(DATA EXTRACT):
▬▬▬▬▬▬▬▬▬▬

-- ==== Sys2Proof/Machine/BringUp.lean ====
section
/-! DEFINITION. Bring-up and mode requests: the condition codes, the start-up path, MOD_REQ, un-fence requests, the
join time-out, the self-test of CHECK and the training of channels (R242, R394–R398, R419, R424–R436, R505). -/
namespace Sys2Proof.Machine
open Sys2Proof

/-! ## Condition codes (R428) -/

namespace Cond
def power := 0x01
def clock := 0x02
def image := 0x03
def selftest := 0x04
def train := 0x05
def size := 0x06
def hash := 0x07
def timetable := 0x08
def crc := 0x09
def fence := 0x0A
def fill := 0x0B
def route := 0x0C
def time := 0x0D
def rejoin := 0x0E
def drained := 0x0F
def window := 0x10
def origin := 0x11
def busy := 0x12
end Cond

/-- Channels whose trained capacity is too small, of those that have trained and are not fenced (R242). -/
def Run.shortChans (r : Run) : List (Fin 16) :=
  allChans.filter fun c => (r.chan c).trained && !(r.fenced (unitChan c)) && decide ((r.chan c).capGib < r.chGib)

/-- MOD_STATUS.DRAINED (R434). A fenced Room holds no write for DRAM. -/
def Run.drained (r : Run) : Bool :=
  (allPorches.all fun p => ((r.porch p).store.filter Ent.open').isEmpty && (r.porch p).lands.isEmpty) &&
    allRooms.all fun m => r.fenced (unitRoom m) || ((r.room m).wbuf.isEmpty && (r.room m).mud.isEmpty)

/-- The Window is enabled (R505, R509). -/
def Run.windowOn (r : Run) : Bool := r.bit 0x50000 0 && !r.c.fuses.winDis && !(r.bit 0x50008 0)

/-- RTE_STATUS.TIMED (R307). -/
def Run.timed (r : Run) : Bool := r.c.time.locked || r.actingMaster = some r.myId

/-- A level fault still stands: a clock, a supply or a temperature (R387, R483, R487). -/
def Run.levelSource (r : Run) : Nat → Bool
  | 40 => r.c.clk.lost ≠ 0
  | 41 => r.c.thm.trip
  | 42 => r.c.railLow ≠ 0
  | _ => false

/-- At most one unit is fenced, and its fallback table is present (R428 FENCE, R398). -/
def Run.fenceOk (r : Run) : Bool := match r.fencedUnits with
  | [] => true
  | [u] => r.tablePresent (unitTable u)
  | _ => false

/-- The conditions as they stand. -/
def Run.cond (r : Run) (code : Nat) : Bool :=
  if code = Cond.power then r.c.pwrGood && r.c.railLow = 0
  else if code = Cond.clock then
    if r.mode = .join then r.c.clk.ref156 else r.c.clk.ref100 && r.c.clk.coreLock
  else if code = Cond.image then r.c.img.ok && !r.c.img.busy
  else if code = Cond.selftest then r.c.selft.done && !r.c.selft.crcFail
  else if code = Cond.train then allChans.all fun c => (r.chan c).trained || r.fenced (unitChan c)
  else if code = Cond.size then decide (r.chGib ≠ 0) && r.shortChans.isEmpty
  else if code = Cond.hash then r.nearWays = 0 || r.hashRank = 20
  else if code = Cond.timetable then r.ttFails.isNone
  else if code = Cond.crc then r.c.crc.done && !r.c.crc.dirty && r.c.crc.live = r.c.crc.ref
  else if code = Cond.fence then r.fenceOk
  else if code = Cond.fill then r.fillLeft = 0
  else if code = Cond.route then r.c.fab.routed
  else if code = Cond.time then r.timed
  else if code = Cond.rejoin then r.c.mod.rejoin
  else if code = Cond.drained then r.drained
  else if code = Cond.window then r.windowOn
  else if code = Cond.busy then !r.c.img.busy && !r.c.selft.busy
  else true

/-! ## Loads begin (R419, R421) -/

/-- The CDAT tables are part of what an image loads (R415). -/
def Run.cdatClear (r : Run) : Run :=
  r.forEach allPorches fun p r => r.forEach allLinks fun k r => r.modLink p k fun l => { l with cdat := [] }

/-- The image loader starts: the configuration is cleared. -/
def Run.loadStart (r : Run) (src : Bool) : Run :=
  (r.modImg fun x => { busy := true, src := src, startAt := r.now, flash := x.flash, spiBusy := x.spiBusy }).configClear.cdatClear

/-- LOAD, with the load that IMG_CTRL.AUTO asks for. -/
def Run.goLoad (r : Run) : Run :=
  let r := r.enterLoad
  r.when (r.bit 0x200 0) fun r => r.loadStart false

/-! ## The start-up path (R429) -/

/-- The path, and the conditions of the step out of each mode. -/
def startPath : List Mode := [.load, .check, .fill, .join, .run]

def stepConds : Mode → List Nat
  | .aux => [Cond.power, Cond.clock]
  | .load => [Cond.image]
  | .check => [Cond.selftest, Cond.train, Cond.size, Cond.hash, Cond.timetable, Cond.crc, Cond.fence]
  | .fill => [Cond.fill]
  | .join => [Cond.clock, Cond.fence, Cond.route, Cond.time, Cond.rejoin]
  | _ => []

def Run.unmet (r : Run) (m : Mode) : Option Nat := (stepConds m).find? fun c => !(r.cond c)

/-- MOD_STATUS.WAIT. -/
def Run.waitOn (r : Run) (w : Nat) : Run := r.modMod fun x => { x with wait := w }

/-- A check of CHECK that has not logged its failure since the request does so now (R52, R235, R242). -/
def Run.logOnce (r : Run) (bit : Nat) (f : Run → Run) : Run :=
  if r.c.mod.logged.getLsbD bit then r
  else f (r.modMod fun x => { x with logged := x.logged ||| (1#18 <<< bit) })

/-- What the checks on leaving CHECK log and record (R52, R235, R242, R374). A passed check leaves all of TT_CHECK zero,
and a missing table, which has no calendar and no slot, is recorded with CAL and SLOT 0 (log entry 108, DESIGN
CHOICE). -/
def Run.checkLogs (r : Run) : Run :=
  let r := if r.cond Cond.hash then r else r.logOnce 0 fun r => r.sysEvent 38 Code.hashRank
  let r := match r.ttFails with
    | some w => (r.modTt fun x => { x with check := w32 w }).logOnce 1 fun r => r.sysEvent 37 Code.ttBad
    | none => r.modTt fun x => { x with check := 0 }
  r.forEach r.shortChans fun c r => r.logOnce (2 + c.val) fun r => r.chEvent c Code.chSize

/-- The mode of the next step of the path. -/
def Run.pathNext (r : Run) (m : Mode) : Run :=
  if m = .load then r.enterCheck
  else if m = .check then r.enterFill
  else if m = .fill then r.enterJoin
  else if m = .join then r.enterRun
  else r

/-- The pending target has been reached. -/
def Run.arrived (r : Run) : Run :=
  if r.mode = r.c.mod.target || (r.mode = .degraded && r.c.mod.target = .run) then
    r.modMod fun x => { x with pend := false, wait := 0 }
  else r

/-- START_UP_STEP: AUX leaves for LOAD on its own; every later step is taken toward the pending target. -/
def Run.startUpStep (r : Run) : Run :=
  let m := r.mode
  if m = .aux then match r.unmet m with
    | some w => r.waitOn w
    | none => (r.waitOn 0).goLoad
  else if !r.c.mod.pend then if m = .load then r.waitOn ((r.unmet m).getD 0) else r
  else
    let r := r.when (m = .check) Run.checkLogs
    match r.unmet m with
    | some w => r.waitOn w
    | none => ((r.waitOn 0).pathNext m).arrived

def execStartUpStep (s : State) : Host.Outcome State Fault Refusal := .next (Run.finish s (Run.start s).startUpStep)

/-- Cabled Doors that are not up (R431). -/
def Run.doorsMissing (r : Run) : List (Fin 8) :=
  allPorches.filter fun (d : Fin 8) => r.bit (dorBase d + 8) 15 && !(r.door d).up && !(r.fenced (unitDoor d))

/-- JOIN_TIMEOUT (R431): the Doors that should be up and are not report DOOR_FAIL. -/
def Run.joinTimeout (r : Run) : Run :=
  if r.mode = .join && !r.c.mod.joinOver && decide (r.c.mod.joinAt + msec (r.fld 0x10C 15 0) ≤ r.now) then
    (r.modMod fun x => { x with joinOver := true }).forEach r.doorsMissing fun d r => r.doorFail d
  else r

def execJoinTimeout (s : State) : Host.Outcome State Fault Refusal := .next (Run.finish s (Run.start s).joinTimeout)

/-! ## MOD_REQ (R396–R398, R432, R433) -/

/-- The target lies later on the start-up path than the mode. -/
def onPath (m t : Mode) : Bool :=
  match startPath.findIdx? (· = m), startPath.findIdx? (· = t) with
  | some i, some j => decide (i < j)
  | _, _ => false

/-- The transitions that a request takes off the path (R433). -/
def offPath : List (Mode × Mode) :=
  [(.load, .pantry), (.check, .pantry), (.check, .load), (.pantry, .load), (.pantry, .check), (.pantry, .drain),
   (.run, .window), (.window, .run), (.run, .drain), (.degraded, .drain), (.window, .drain), (.drain, .run),
   (.drain, .join), (.drain, .pantry), (.drain, .load), (.safe, .drain)]

/-- A MOD_REQ word with GO = 1 is legal (R432). -/
def Run.reqLegal (r : Run) (v : Nat) : Bool :=
  v.testBit 4 || match Mode.ofCode (bitsOf v 3 0) with
    | some t => onPath r.mode t || offPath.contains (r.mode, t)
    | none => false

/-- The first condition of an off-path transition that fails (R398, R433; log entry 51, DEDUCED for the codes of SAFE). -/
def Run.offFails (r : Run) (t : Mode) : Option Nat :=
  let m := r.mode
  if t = .pantry && m ≠ .drain then if r.cond Cond.busy then none else some Cond.busy
  else if m = .pantry then
    if (t = .drain && r.c.mod.origin = .drain) || (t ≠ .drain && (r.c.mod.origin = .load || r.c.mod.origin = .check)) then none
    else some Cond.origin
  else if t = .window then if r.cond Cond.window then none else some Cond.window
  else if m = .drain && t = .run then
    if r.c.mod.drainFrom = .run || r.c.mod.drainFrom = .degraded || r.c.mod.drainFrom = .window then none else some Cond.origin
  else if m = .drain then if r.drained then none else some Cond.drained
  else if m = .safe then
    if r.levelSource 42 then some Cond.power
    else if r.levelSource 40 then some Cond.clock
    else if r.c.fbx.selfFault || r.levelSource 41 || !r.fenceOk then some Cond.fence
    else none
  else none

/-- An off-path transition whose conditions hold. -/
def Run.offGo (r : Run) (t : Mode) : Run :=
  let m := r.mode
  if t = .pantry && m = .drain then r.modMod fun x => { x with pantryReq := true, pantryCc := r.c.cc }
  else
    let r := r.modMod fun x => { x with pantryReq := false }
    if t = .pantry then r.enterPantry
    else if t = .load then r.goLoad
    else if t = .check then r.enterCheck
    else if t = .drain then if m = .pantry then r.leavePantry else if m = .safe then r.leaveSafe else r.enterDrain
    else if t = .window then (r.modeIs .window).sysEvent 49 Code.winOn
    else if t = .join then r.enterJoin
    else if m = .window then r.modeIs .run
    else r.enterRun

/-- A request is refused: WHY holds the condition. -/
def Run.refuseReq (r : Run) (why : Nat) : Run := (r.modMod fun x => { x with pend := false, why := why }).vector 4

/-- A legal request for mode t. -/
def Run.modeGo (r : Run) (t : Mode) : Run :=
  if onPath r.mode t then r.modMod fun x => { x with pend := true, target := t, logged := 0 }
  else match r.offFails t with
    | some w => r.refuseReq w
    | none => (r.modMod fun x => { x with pend := false }).offGo t

/-- An un-fence request (R396, R397); a refused one raises vector 4 and leaves WHY (log entry 52, DEDUCED). -/
def Run.unfenceGo (r : Run) (w : Writer) (u : Nat) : Run :=
  if r.unfenceOk u then r.unfenceStart u else (r.wrEvent w Code.unfenceRefused).vector 4

/-- A legal MOD_REQ with GO = 1. -/
def Run.reqGo (r : Run) (w : Writer) (v : Nat) : Run :=
  if v.testBit 4 then r.unfenceGo w (bitsOf v 14 8)
  else match Mode.ofCode (bitsOf v 3 0) with
    | some t => r.modeGo t
    | none => r

/-! ## Training and self-test (R424–R427, R242, R270) -/

/-- A failure of CHECK, with the pattern and channel of the first one. -/
def Run.checkFail (r : Run) (pat ch : Nat) : Run :=
  let s := r.c.selft
  let s := if s.failed then s else { s with failed := true, pat := pat, ch := ch }
  { r with c := { r.c with selft := s } }.sysEvent 48 Code.selftestFail

def Run.modSelft (r : Run) (f : SelfT → SelfT) : Run := { r with c := { r.c with selft := f r.c.selft } }

/-- What a passed training measures. -/
def Chan.train (x : Chan) (t : ChTrain) : Chan :=
  { x with trained := true, capGib := t.capGib, ranks := t.ranks, dens := t.dens, mrdimm := t.mrdimm }

/-- CHANNEL_TRAIN_DONE: in CHECK, or for the channel under rebuild, whose sequencer then writes its lines. A rebuild
whose training fails ends without DONE (log entry 53, DESIGN CHOICE). -/
def Run.trainEnd (r : Run) (c : Fin 16) (t : ChTrain) : Run :=
  let x := r.chan c
  if r.c.rebuild.busy && r.c.rebuild.ch = c && !r.c.rebuild.writing then
    if t.pass then (r.modChan c fun x => { x.train t with rebuildPtr := 0 }).modRebuild fun y => { y with writing := true }
    else (r.modRebuild fun y => { y with busy := false }).vector 5
  else if r.mode = .check && !x.trained && !x.trainFail && !(r.fenced (unitChan c)) then
    if t.pass then r.modChan c fun x => x.train t
    else
      let r := (r.checkFail 0 c).modSelft fun s => { s with codeFail := true }
      (r.modChan c fun x => { x with trainFail := true }).chFail c 0
  else r

def execChannelTrainDone (c : Fin 16) (t : ChTrain) (s : State) : Host.Outcome State Fault Refusal :=
  .next (Run.finish s ((Run.start s).trainEnd c t))

/-- Every channel has been trained, has failed, or is fenced. -/
def Run.trainOver (r : Run) : Bool :=
  allChans.all fun c => (r.chan c).trained || (r.chan c).trainFail || r.fenced (unitChan c)

/-- SELFTEST_DONE: the BIST and the self-test have ended, and training with them. Spares replace tag rows; every
failure is logged, and its unit is reported as R427 says. -/
def Run.selftestDone (r : Run) (t : SelfTest) : Run :=
  if r.mode ≠ .check || !r.c.selft.busy || !r.trainOver then r
  else
    let r := r.bistRows t.badRows
    let pat : Nat × Nat := match t.codeFail with
      | some (n, c) => (n % 64, c.val)
      | none => (0, 0)
    let r := r.forEach t.codeChans fun c r => (((r.checkFail pat.1 pat.2).modSelft fun s => { s with codeFail := true }).chFail c 0)
    let r := r.forEach t.roomFail fun m r =>
      (((r.checkFail 0 0).modSelft fun s => { s with bistFail := true }).rmEvent m Code.roomFail)
    let r := r.forEach t.porchFail fun p r =>
      (((r.checkFail 0 0).modSelft fun s => { s with bistFail := true }).pchEvent p 0 Code.porchFail)
    let r := r.forEach t.doorFail fun d r =>
      (((r.checkFail 0 0).modSelft fun s => { s with bistFail := s.bistFail || t.bistFail }).dorEvent d Code.doorFail)
    let r := match t.crcFail with
      | some (n, c) => (r.checkFail (n % 64) c.val).modSelft fun s => { s with crcFail := true }
      | none => r
    (r.modSelft fun s => { s with busy := false, done := true }).vector 5

def execSelftestDone (t : SelfTest) (s : State) : Host.Outcome State Fault Refusal :=
  .next (Run.finish s ((Run.start s).selftestDone t))

/-- SCB_SELFTEST with GO = 1 in CHECK: the BIST and the self-test run again. -/
def Run.selftestStart (r : Run) : Run := r.bistRuns

end Sys2Proof.Machine
end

▬▬▬▬▬▬▬▬▬▬

(WHAT IS REQUIRED): The lines that mention the word "roomFail" should be pulled from the records above.

(EXERCISE RESPONSE):
    let r := r.forEach t.roomFail fun m r =>
      (((r.checkFail 0 0).modSelft fun s => { s with bistFail := true }).rmEvent m Code.roomFail)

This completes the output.